**Activity:** Show all lines from the material that carry the word "memory".
====== Data in this exercise
/-- R75, R76, R106: what finishing an issue leaves alone: every other core, every other thread of the core, local memory, the instruction store,
the matrix engine, the DMA channels, rings, bindings and barriers, commons, HBM and host memory; and the thread goes on at the branch
target or the next instruction, RUNNING if it was WAITING, its slot's priority pointer past it. -/
def Obligations.IssueFrame : Prop :=
  ∀ (s : State) (x : Iss) (sl : Slot4) (ws : List Wr) (jump : Option Nat),
    let t := finishIssue s x sl ws jump
    let k := s.core x.c
    let k' := t.core x.c
    let th := k.thread x.t
    let th' := k'.thread x.t
    t = { s with cores := t.cores } ∧ (∀ c, c ≠ x.c → t.core c = s.core c) ∧ (∀ r, r ≠ x.t → k'.thread r = k.thread r) ∧
    k'.lm = k.lm ∧ k'.istore = k.istore ∧ k'.me = k.me ∧ k'.fcq = k.fcq ∧ k'.chans = k.chans ∧ k'.sync = k.sync ∧ k'.slots = k.slots ∧
    k'.insts = k.insts ∧ k'.perf = k.perf ∧ k'.qcfg = k.qcfg ∧ k'.place = k.place ∧
    th'.fault = th.fault ∧ th'.faddr = th.faddr ∧ th'.rngS = th.rngS ∧ th'.rngM = th.rngM ∧ th'.priv = th.priv ∧ th'.dsync = th.dsync ∧
    th'.dsyncHeld = th.dsyncHeld ∧ th'.async = th.async ∧
    (th'.st = if th.st = .waiting then .running else th.st) ∧ th'.wait = none ∧
    ((∀ l ∈ th.loops, l.last ≠ x.pc.toNat) → th'.loops = th.loops ∧
      th'.pc = BitVec.ofNat 16 (jump.getD (x.pc.toNat + x.len)) ∧ th'.past = decide (0x10000 ≤ jump.getD (x.pc.toNat + x.len))) ∧
    (k'.ptrS = if sl = .S then x.t + 1 else k.ptrS) ∧ (k'.ptrV = if sl = .V then x.t + 1 else k.ptrV) ∧
    (k'.ptrM = if sl = .M then x.t + 1 else k.ptrM) ∧ (k'.ptrX = if sl = .X then x.t + 1 else k.ptrX)

/-- R130: the logical, shift, compare, select, maximum and minimum lane operations. A shift by the lane width or more shifts every bit out, VSHR
with copies of the sign; a NaN compares false and −0 equals +0; VMAX and VMIN return the number beside a NaN and the O2 lane on equality;
VSEL reads the O1 lane. -/
def Obligations.LaneLogicResults : Prop :=
  GivesLanes .vand 0x46 (fun _ _ a b => a &&& b) ∧ GivesLanes .vor 0x47 (fun _ _ a b => a ||| b) ∧
  GivesLanes .vxor 0x48 (fun _ _ a b => a ^^^ b) ∧
  GivesLanes .vshl 0x49 (fun t _ a n => a * 2 ^ n % 2 ^ laneW t) ∧
  GivesLanes .vshr 0x4A (fun t _ a n => ((BitVec.ofNat (laneW t) a).sshiftRight n).toNat) ∧
  GivesLanes .vcmplt 0x4B (fun t _ a b =>
    if (if isFloat t then fpLt (laneFp t a) (laneFp t b) = true else laneInt t a < laneInt t b) then 2 ^ laneW t - 1 else 0) ∧
  GivesLanes .vcmpeq 0x4C (fun t _ a b =>
    if (if isFloat t then fpEq (laneFp t a) (laneFp t b) = true else a = b) then 2 ^ laneW t - 1 else 0) ∧
  GivesLanes .vsel 0x4D (fun _ c a b => if c = 0 then b else a) ∧
  GivesLanes .vmax 0x44 (fun t _ a b => if isFloat t then
      fpLane t (if laneFp t a = .nan then laneFp t b else if fpLt (laneFp t a) (laneFp t b) then laneFp t b else laneFp t a)
    else if laneInt t a < laneInt t b then b else a) ∧
  GivesLanes .vmin 0x45 (fun t _ a b => if isFloat t then
      fpLane t (if laneFp t a = .nan then laneFp t b else if fpLt (laneFp t b) (laneFp t a) then laneFp t b else laneFp t a)
    else if laneInt t b < laneInt t a then b else a)

/-- R46, R50, R52, R53, R54, R60, R130: VADD, VSUB, VMUL and VFMA (O2 × O3 + O1, rounded once). VADD and VSUB are of class VALU, VMUL and VFMA
of class VFMA. -/
def Obligations.LaneArithmeticResults : Prop :=
  GivesArithmetic .vadd 0x40 2 (fun a b _ => a + b) (fun a b _ => fpAdd a b) (fun _ a b _ => a + b) (fun _ => 0) ∧
  GivesArithmetic .vsub 0x41 2 (fun a b _ => a - b) (fun a b _ => fpAdd a (fpNegate b)) (fun _ a b _ => a - b) (fun _ => 0) ∧
  GivesArithmetic .vmul 0x42 4 (fun a b _ => a * b) (fun a b _ => fpMul a b) (fun _ a b _ => a * b) (fun f => f) ∧
  GivesArithmetic .vfma 0x43 4 (fun a b c => a * b + c) (fun a b c => fpAdd (fpMul a b) c)
    (fun f a b c => a * b + c * 2 ^ f) (fun f => f)
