-- ==== Sys2Proof/Laws/Kept.lean ====
section
/-! SUPPORT. What no operation of the machine touches: the waiting commands and package time. `State.kept` names the two fields, and
each operation has one lemma that says it leaves them as they were. -/

namespace Sys2Proof.Machine

set_option linter.all false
============
**Task response:**
/-- R75, R76, R106: what finishing an issue leaves alone: every other core, every other thread of the core, local memory, the instruction store,
the matrix engine, the DMA channels, rings, bindings and barriers, commons, HBM and host memory; and the thread goes on at the branch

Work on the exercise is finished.